> _Exercise directions_
Lines to return, exactly: from the line with "9).wellFormed = false" to the line with "compress 1000 = 0x8A" in the entries below, both included.

> _Records shown_
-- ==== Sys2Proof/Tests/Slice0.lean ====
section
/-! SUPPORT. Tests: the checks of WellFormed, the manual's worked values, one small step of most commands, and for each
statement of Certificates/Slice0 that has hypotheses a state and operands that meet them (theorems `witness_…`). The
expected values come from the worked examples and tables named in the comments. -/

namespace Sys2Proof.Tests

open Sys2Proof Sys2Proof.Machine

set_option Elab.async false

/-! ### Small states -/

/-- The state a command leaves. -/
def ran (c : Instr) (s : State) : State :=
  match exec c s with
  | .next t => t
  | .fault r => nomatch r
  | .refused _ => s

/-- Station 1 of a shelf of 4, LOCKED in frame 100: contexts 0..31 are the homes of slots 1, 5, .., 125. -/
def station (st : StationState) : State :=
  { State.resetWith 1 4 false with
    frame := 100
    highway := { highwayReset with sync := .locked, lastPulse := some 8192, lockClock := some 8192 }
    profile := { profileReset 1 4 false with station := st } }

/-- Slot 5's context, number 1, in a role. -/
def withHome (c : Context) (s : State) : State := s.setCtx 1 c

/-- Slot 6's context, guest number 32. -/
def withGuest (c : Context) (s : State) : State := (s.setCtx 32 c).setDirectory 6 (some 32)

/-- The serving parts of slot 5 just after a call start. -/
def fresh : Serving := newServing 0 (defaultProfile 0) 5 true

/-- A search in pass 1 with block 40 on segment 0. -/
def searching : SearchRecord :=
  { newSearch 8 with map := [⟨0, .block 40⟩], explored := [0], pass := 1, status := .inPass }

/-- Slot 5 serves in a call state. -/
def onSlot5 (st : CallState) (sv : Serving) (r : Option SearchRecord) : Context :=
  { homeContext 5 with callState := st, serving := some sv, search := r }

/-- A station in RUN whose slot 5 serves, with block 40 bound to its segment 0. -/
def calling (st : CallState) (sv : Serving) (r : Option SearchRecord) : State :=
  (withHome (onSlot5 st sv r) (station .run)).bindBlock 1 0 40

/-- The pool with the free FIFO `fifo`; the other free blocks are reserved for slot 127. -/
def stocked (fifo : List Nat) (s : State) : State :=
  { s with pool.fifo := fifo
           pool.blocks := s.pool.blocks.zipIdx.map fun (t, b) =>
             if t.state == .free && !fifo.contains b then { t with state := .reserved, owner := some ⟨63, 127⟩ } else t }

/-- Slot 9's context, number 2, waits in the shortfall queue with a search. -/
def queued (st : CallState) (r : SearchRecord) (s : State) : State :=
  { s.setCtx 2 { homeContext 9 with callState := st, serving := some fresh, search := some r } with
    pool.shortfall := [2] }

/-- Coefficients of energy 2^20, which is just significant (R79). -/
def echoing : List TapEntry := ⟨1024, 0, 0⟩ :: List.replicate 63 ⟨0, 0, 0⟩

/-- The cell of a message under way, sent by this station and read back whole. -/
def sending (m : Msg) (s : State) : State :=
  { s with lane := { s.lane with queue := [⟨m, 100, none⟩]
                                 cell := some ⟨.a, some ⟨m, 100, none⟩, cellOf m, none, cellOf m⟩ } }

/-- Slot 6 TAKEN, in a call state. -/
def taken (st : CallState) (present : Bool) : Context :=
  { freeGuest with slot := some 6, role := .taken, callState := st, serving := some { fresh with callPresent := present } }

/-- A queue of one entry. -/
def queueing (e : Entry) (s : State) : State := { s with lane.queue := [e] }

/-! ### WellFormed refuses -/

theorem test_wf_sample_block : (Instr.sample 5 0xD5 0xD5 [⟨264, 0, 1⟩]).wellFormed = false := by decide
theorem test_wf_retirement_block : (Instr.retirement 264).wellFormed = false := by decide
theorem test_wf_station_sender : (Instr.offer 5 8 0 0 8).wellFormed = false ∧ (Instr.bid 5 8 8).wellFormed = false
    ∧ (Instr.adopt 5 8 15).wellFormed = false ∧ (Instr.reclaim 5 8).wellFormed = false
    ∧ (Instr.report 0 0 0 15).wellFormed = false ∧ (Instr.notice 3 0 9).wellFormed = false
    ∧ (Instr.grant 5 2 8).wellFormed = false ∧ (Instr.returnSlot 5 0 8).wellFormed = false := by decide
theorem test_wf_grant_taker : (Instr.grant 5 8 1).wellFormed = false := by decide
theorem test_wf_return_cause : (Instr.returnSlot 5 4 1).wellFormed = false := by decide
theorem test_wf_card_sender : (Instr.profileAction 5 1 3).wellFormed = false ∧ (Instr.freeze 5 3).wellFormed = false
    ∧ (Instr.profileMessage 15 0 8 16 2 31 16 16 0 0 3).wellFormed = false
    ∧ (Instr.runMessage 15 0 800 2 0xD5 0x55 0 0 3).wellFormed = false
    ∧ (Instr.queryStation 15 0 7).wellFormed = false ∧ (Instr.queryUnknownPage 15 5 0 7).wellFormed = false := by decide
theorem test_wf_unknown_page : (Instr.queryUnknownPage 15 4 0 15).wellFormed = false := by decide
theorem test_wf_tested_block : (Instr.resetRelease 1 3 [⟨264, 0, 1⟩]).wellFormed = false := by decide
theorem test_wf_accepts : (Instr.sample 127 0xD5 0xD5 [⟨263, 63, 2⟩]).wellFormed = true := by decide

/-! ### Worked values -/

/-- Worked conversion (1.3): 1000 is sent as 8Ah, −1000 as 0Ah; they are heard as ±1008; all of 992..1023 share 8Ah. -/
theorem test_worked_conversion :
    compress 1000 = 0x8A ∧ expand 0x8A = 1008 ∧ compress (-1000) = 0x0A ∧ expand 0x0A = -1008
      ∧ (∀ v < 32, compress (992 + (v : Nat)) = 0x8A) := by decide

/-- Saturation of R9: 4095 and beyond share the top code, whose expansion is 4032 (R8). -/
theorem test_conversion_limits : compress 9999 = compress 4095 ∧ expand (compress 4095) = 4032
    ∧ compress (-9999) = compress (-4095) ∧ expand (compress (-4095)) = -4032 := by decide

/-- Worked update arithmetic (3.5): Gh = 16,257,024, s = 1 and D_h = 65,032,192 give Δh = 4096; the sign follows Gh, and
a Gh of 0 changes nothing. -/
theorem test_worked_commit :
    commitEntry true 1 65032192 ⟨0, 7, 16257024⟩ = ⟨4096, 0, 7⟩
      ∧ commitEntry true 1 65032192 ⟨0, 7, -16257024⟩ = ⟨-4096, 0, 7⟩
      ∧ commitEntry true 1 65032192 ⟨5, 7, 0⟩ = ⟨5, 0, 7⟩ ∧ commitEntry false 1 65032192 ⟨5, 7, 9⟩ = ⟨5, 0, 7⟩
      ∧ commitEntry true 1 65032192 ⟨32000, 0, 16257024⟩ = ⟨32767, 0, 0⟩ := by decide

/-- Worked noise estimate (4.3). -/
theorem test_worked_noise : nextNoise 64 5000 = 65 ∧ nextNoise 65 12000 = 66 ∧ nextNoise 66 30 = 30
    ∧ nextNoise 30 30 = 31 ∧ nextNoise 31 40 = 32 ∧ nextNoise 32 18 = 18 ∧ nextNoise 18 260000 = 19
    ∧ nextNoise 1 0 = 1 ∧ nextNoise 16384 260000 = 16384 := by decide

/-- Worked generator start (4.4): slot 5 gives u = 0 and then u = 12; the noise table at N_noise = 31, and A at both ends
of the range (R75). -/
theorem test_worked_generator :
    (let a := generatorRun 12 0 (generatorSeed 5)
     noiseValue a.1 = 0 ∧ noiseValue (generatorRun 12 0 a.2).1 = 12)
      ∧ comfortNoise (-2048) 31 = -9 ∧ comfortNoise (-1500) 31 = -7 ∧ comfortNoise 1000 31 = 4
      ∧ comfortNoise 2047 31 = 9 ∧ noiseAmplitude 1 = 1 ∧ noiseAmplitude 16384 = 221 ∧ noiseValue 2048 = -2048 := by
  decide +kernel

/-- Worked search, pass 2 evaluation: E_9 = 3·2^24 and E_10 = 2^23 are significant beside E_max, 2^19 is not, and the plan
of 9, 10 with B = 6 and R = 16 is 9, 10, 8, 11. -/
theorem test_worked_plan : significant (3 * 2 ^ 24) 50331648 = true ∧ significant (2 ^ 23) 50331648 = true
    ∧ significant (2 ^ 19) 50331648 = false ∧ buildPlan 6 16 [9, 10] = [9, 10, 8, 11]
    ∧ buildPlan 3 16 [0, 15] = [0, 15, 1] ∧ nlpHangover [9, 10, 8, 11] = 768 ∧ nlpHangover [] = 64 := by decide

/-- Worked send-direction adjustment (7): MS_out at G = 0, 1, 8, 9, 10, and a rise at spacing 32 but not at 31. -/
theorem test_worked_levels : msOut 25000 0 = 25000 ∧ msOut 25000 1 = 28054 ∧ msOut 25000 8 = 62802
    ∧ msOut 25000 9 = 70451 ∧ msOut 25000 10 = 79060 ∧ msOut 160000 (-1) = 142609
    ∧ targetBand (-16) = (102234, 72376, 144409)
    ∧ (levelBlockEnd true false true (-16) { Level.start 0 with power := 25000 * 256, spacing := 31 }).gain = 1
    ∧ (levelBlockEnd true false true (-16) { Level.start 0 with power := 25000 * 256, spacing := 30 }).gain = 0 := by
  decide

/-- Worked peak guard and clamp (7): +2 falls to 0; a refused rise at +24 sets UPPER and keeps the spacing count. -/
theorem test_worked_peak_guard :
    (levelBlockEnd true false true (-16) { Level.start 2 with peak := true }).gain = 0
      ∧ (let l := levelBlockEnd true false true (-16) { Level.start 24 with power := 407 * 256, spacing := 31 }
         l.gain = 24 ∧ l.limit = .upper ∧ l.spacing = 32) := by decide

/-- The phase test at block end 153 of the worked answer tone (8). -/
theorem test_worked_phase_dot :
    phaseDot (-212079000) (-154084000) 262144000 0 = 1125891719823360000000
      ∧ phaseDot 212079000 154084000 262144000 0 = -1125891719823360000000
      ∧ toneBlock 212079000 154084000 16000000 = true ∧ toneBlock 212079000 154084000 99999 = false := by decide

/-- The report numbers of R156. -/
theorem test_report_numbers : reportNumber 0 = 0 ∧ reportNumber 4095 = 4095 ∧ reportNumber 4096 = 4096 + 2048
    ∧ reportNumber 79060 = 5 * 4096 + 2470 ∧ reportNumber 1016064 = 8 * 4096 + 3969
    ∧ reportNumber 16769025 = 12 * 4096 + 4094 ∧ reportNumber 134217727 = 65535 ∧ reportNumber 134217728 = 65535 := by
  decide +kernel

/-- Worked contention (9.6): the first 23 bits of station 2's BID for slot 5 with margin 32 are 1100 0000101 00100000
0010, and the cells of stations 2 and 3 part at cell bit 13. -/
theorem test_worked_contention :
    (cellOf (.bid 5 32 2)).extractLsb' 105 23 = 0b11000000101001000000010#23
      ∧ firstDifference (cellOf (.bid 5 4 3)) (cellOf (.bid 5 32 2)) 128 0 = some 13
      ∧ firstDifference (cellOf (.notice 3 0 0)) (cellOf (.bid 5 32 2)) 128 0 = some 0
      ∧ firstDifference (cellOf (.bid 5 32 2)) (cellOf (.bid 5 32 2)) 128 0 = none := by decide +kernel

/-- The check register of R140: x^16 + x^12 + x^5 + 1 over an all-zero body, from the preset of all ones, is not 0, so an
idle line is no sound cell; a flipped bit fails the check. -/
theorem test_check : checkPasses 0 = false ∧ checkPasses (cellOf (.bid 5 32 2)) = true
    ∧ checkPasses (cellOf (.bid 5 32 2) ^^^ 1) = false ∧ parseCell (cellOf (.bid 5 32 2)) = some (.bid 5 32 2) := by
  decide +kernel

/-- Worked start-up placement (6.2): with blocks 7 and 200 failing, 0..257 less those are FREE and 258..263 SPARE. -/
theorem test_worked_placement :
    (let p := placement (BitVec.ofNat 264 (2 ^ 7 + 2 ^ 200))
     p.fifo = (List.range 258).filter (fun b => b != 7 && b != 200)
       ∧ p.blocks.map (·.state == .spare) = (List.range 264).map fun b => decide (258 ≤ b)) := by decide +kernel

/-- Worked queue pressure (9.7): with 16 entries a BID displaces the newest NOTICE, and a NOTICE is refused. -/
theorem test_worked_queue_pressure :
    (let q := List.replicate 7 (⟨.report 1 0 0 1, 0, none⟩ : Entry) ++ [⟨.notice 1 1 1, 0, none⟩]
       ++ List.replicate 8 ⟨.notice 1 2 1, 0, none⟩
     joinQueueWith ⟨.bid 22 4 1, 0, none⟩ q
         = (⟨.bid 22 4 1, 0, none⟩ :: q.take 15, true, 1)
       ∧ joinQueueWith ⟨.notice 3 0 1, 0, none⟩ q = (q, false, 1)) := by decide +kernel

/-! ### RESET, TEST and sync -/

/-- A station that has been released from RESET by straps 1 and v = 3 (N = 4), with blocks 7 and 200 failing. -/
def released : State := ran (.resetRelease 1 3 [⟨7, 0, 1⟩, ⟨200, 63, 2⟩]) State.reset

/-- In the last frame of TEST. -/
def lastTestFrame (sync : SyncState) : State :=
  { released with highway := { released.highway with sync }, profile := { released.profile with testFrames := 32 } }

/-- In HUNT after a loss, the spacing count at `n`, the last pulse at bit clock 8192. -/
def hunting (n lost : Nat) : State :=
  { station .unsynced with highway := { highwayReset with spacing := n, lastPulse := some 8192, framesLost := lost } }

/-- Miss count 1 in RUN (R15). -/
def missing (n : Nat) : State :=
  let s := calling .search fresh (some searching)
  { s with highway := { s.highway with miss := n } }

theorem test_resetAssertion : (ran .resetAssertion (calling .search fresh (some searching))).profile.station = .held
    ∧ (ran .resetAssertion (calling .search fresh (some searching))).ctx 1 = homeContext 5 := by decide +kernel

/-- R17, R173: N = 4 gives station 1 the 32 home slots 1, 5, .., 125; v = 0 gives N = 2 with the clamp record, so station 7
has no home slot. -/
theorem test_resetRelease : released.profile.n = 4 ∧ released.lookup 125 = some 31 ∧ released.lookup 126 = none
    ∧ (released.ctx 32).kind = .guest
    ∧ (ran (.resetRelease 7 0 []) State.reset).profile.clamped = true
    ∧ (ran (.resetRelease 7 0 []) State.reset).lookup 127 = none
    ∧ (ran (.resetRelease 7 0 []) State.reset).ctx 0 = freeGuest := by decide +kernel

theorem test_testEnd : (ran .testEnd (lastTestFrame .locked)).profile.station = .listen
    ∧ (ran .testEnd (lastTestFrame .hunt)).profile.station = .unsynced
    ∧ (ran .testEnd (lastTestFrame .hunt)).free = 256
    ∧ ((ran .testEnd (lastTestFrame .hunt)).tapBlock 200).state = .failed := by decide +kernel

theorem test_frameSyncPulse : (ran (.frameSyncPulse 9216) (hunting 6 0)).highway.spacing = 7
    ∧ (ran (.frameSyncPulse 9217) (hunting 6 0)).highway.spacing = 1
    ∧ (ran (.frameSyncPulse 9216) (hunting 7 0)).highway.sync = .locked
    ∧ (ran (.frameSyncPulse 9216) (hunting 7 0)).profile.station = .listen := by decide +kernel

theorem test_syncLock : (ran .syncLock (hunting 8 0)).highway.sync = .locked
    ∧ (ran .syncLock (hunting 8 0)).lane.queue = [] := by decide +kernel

> _Answer to the problem_
    ∧ (Instr.report 0 0 0 15).wellFormed = false ∧ (Instr.notice 3 0 9).wellFormed = false
    ∧ (Instr.grant 5 2 8).wellFormed = false ∧ (Instr.returnSlot 5 0 8).wellFormed = false := by decide
theorem test_wf_grant_taker : (Instr.grant 5 8 1).wellFormed = false := by decide
theorem test_wf_return_cause : (Instr.returnSlot 5 4 1).wellFormed = false := by decide
theorem test_wf_card_sender : (Instr.profileAction 5 1 3).wellFormed = false ∧ (Instr.freeze 5 3).wellFormed = false
    ∧ (Instr.profileMessage 15 0 8 16 2 31 16 16 0 0 3).wellFormed = false
    ∧ (Instr.runMessage 15 0 800 2 0xD5 0x55 0 0 3).wellFormed = false
    ∧ (Instr.queryStation 15 0 7).wellFormed = false ∧ (Instr.queryUnknownPage 15 5 0 7).wellFormed = false := by decide
theorem test_wf_unknown_page : (Instr.queryUnknownPage 15 4 0 15).wellFormed = false := by decide
theorem test_wf_tested_block : (Instr.resetRelease 1 3 [⟨264, 0, 1⟩]).wellFormed = false := by decide
theorem test_wf_accepts : (Instr.sample 127 0xD5 0xD5 [⟨263, 63, 2⟩]).wellFormed = true := by decide

/-! ### Worked values -/

/-- Worked conversion (1.3): 1000 is sent as 8Ah, −1000 as 0Ah; they are heard as ±1008; all of 992..1023 share 8Ah. -/
theorem test_worked_conversion :
    compress 1000 = 0x8A ∧ expand 0x8A = 1008 ∧ compress (-1000) = 0x0A ∧ expand 0x0A = -1008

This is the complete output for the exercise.